Task to complete:
Only one stretch of the data below is wanted: the lines starting at the one with "[.regs] s t := by" and ending at the one with "theorem advancePc_onlyChanges (s", both included, given again exactly.
———
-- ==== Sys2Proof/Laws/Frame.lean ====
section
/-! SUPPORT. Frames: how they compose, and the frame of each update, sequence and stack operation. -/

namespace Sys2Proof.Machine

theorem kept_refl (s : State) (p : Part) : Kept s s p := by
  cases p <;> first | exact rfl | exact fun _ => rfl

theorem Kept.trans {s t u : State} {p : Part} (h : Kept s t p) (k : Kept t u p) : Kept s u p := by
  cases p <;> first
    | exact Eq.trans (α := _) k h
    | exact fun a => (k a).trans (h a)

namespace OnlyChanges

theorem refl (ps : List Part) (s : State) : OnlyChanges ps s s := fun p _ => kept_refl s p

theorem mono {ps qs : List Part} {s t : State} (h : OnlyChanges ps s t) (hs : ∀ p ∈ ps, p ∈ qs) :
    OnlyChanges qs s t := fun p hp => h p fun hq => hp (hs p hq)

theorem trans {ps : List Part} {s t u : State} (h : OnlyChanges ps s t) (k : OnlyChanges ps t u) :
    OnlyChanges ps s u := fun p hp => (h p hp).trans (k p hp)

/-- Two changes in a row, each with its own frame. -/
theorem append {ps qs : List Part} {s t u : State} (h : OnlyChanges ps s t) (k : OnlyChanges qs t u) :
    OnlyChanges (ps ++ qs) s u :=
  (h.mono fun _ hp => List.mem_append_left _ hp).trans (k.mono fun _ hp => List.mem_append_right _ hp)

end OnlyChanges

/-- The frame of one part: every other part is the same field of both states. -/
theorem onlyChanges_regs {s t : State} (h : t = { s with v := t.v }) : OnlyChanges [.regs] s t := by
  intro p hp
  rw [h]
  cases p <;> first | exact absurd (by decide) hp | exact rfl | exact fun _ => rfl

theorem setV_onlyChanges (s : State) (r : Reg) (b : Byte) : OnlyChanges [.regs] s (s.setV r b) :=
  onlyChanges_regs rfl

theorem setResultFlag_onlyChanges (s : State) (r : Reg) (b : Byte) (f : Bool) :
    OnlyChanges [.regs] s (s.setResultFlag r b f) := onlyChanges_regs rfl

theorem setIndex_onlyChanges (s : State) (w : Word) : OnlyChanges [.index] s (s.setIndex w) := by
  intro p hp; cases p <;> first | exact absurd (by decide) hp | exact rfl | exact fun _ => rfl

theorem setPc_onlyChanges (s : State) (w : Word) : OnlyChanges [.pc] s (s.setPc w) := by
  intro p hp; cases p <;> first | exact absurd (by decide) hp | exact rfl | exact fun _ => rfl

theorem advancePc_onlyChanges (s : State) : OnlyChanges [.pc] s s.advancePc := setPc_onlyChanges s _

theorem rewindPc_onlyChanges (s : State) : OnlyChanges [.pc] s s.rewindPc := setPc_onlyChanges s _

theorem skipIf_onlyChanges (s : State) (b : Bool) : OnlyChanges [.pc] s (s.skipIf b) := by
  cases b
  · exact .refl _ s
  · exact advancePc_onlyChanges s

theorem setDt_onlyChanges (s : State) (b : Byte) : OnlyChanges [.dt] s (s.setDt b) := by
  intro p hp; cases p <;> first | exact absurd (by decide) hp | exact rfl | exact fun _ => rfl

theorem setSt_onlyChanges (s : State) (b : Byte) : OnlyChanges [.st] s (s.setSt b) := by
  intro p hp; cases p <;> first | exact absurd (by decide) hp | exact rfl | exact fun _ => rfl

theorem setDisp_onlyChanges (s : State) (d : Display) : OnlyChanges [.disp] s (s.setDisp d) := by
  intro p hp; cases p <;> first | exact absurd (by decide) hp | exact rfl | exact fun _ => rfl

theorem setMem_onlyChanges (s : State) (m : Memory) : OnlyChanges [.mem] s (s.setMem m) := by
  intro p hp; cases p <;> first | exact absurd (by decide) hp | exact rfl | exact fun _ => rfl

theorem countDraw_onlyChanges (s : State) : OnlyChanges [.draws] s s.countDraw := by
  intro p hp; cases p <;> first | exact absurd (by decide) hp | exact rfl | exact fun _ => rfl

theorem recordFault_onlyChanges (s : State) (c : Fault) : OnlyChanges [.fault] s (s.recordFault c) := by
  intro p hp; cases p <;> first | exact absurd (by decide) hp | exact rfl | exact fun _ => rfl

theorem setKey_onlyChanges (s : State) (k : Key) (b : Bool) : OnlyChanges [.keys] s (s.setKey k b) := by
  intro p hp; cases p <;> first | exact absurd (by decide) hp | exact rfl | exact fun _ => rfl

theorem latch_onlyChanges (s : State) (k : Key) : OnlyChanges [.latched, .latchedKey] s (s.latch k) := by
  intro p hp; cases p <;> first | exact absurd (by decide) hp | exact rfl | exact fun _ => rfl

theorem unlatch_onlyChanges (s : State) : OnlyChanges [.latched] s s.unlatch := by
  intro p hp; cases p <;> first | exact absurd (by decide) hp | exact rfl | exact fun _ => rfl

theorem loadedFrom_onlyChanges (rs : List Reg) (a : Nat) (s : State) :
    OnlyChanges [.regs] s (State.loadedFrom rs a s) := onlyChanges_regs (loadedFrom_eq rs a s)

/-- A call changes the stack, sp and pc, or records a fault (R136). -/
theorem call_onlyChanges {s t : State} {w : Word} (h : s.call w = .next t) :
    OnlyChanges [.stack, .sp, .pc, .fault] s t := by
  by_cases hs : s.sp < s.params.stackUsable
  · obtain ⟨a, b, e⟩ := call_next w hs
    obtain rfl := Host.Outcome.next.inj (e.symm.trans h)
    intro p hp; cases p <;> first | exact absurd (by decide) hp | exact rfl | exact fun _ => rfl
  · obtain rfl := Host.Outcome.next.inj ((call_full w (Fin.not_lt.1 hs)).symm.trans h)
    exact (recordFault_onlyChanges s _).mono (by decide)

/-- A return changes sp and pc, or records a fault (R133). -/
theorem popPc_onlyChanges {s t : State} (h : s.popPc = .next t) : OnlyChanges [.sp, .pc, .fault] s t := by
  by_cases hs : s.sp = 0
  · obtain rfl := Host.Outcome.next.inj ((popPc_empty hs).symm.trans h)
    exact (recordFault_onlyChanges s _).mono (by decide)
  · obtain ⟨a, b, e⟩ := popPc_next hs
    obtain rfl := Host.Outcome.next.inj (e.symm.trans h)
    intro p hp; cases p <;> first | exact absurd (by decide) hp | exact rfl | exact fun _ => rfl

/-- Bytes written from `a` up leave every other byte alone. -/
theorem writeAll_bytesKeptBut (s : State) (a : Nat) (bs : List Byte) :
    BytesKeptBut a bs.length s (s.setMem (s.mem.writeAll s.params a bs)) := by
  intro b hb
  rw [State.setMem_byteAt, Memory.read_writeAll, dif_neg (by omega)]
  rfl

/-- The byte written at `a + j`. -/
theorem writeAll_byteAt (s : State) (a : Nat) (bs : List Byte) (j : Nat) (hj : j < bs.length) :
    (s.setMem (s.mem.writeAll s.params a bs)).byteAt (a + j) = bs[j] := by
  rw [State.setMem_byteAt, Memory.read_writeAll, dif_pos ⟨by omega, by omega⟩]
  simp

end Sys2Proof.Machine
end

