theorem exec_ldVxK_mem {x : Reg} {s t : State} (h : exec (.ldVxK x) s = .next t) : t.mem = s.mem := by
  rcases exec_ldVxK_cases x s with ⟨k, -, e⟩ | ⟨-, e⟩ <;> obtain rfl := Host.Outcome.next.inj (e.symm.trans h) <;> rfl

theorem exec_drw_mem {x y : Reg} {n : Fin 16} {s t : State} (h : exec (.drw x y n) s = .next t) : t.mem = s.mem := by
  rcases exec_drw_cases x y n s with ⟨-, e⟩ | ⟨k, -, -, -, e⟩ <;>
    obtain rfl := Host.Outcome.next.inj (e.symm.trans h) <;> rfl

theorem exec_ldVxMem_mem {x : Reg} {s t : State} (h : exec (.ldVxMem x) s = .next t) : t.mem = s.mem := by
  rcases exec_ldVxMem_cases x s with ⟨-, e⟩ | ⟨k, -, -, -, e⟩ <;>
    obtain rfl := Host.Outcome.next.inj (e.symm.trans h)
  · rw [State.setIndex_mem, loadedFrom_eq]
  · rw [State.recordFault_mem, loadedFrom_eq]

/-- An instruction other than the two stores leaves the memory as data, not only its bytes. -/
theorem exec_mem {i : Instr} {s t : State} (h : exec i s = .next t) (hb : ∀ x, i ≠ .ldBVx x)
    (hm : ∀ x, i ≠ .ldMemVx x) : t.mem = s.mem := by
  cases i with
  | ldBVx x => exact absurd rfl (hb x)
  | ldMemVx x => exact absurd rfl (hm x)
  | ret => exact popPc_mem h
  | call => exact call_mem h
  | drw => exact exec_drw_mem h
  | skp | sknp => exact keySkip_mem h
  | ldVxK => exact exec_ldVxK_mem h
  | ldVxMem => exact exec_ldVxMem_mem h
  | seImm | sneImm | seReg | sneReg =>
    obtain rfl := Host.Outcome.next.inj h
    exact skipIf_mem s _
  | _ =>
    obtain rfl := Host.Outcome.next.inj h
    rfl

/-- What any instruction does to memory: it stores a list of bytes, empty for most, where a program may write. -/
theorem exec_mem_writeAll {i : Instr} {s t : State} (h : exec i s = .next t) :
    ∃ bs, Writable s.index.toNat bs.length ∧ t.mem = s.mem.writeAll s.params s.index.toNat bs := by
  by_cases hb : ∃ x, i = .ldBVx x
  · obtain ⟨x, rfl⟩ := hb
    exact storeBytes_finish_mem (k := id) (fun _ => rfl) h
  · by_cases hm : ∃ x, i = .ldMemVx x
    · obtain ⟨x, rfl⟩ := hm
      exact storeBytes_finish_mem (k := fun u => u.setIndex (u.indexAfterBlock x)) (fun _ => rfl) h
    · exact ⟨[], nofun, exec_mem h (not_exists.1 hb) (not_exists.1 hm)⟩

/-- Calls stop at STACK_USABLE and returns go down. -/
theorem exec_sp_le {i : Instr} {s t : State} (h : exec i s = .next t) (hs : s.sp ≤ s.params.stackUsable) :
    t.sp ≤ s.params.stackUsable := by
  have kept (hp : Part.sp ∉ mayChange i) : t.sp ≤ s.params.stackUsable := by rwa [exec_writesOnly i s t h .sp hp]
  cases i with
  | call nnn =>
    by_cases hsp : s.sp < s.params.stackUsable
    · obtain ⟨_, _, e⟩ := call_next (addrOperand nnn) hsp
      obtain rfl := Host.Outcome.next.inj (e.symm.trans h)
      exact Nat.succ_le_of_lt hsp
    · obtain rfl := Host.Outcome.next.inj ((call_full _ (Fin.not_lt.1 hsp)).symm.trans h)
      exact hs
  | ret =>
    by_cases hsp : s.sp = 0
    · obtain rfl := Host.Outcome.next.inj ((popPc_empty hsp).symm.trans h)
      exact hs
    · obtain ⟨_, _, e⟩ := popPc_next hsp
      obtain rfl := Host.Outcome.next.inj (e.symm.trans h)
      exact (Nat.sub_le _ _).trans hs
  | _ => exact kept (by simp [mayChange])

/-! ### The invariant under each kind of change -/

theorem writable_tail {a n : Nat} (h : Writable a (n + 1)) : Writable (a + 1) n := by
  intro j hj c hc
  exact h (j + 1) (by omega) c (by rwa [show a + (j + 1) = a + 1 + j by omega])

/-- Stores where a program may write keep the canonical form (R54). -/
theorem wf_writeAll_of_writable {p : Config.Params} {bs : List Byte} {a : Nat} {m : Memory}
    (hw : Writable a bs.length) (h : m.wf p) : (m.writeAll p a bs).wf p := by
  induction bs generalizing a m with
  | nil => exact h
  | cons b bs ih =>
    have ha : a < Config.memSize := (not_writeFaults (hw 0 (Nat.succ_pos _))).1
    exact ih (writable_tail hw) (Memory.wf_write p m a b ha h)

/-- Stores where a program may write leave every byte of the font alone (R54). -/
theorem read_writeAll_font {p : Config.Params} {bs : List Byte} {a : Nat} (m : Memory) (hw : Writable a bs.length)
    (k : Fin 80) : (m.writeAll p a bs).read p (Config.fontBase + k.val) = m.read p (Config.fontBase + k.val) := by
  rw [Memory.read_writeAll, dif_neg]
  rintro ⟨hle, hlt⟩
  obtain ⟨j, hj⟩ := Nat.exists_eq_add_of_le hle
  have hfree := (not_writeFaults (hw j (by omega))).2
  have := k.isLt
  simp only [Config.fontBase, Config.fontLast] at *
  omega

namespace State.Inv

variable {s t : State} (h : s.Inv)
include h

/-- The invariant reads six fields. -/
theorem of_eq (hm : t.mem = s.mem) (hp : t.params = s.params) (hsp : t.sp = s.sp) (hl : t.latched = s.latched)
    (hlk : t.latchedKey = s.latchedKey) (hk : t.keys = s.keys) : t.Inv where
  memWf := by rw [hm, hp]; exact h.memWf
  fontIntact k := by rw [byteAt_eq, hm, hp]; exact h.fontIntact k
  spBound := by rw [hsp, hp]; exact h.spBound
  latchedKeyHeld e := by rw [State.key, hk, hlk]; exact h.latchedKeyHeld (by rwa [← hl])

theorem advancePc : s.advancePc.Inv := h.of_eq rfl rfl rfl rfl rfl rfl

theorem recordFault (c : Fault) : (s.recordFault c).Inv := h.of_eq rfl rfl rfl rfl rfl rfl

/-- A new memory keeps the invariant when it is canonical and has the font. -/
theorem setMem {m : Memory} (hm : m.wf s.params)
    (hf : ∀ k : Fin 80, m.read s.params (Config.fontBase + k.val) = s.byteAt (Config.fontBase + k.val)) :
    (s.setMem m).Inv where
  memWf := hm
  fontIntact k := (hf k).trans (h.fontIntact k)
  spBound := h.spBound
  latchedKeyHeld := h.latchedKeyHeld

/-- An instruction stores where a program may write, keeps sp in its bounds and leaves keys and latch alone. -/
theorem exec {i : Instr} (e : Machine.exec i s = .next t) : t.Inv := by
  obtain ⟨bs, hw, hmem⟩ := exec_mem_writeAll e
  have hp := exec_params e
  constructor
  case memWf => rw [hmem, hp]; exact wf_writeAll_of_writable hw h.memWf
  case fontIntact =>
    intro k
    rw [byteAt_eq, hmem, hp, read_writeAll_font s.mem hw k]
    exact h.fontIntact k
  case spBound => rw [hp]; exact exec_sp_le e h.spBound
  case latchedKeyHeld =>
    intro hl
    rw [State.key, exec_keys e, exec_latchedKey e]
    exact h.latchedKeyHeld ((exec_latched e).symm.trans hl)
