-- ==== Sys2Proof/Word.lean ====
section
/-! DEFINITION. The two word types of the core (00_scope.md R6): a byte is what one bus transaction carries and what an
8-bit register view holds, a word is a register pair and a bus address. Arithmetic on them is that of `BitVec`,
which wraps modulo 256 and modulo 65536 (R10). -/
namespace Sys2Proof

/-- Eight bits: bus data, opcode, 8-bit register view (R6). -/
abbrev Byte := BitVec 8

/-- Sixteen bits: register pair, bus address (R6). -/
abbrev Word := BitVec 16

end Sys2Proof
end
———
Your response:
theorem onlyChanges_regs {s t : State} (h : t = { s with v := t.v }) : OnlyChanges [.regs] s t := by
  intro p hp
  rw [h]
  cases p <;> first | exact absurd (by decide) hp | exact rfl | exact fun _ => rfl

theorem setV_onlyChanges (s : State) (r : Reg) (b : Byte) : OnlyChanges [.regs] s (s.setV r b) :=
  onlyChanges_regs rfl

theorem setResultFlag_onlyChanges (s : State) (r : Reg) (b : Byte) (f : Bool) :
    OnlyChanges [.regs] s (s.setResultFlag r b f) := onlyChanges_regs rfl

theorem setIndex_onlyChanges (s : State) (w : Word) : OnlyChanges [.index] s (s.setIndex w) := by
  intro p hp; cases p <;> first | exact absurd (by decide) hp | exact rfl | exact fun _ => rfl

theorem setPc_onlyChanges (s : State) (w : Word) : OnlyChanges [.pc] s (s.setPc w) := by
  intro p hp; cases p <;> first | exact absurd (by decide) hp | exact rfl | exact fun _ => rfl

theorem advancePc_onlyChanges (s : State) : OnlyChanges [.pc] s s.advancePc := setPc_onlyChanges s _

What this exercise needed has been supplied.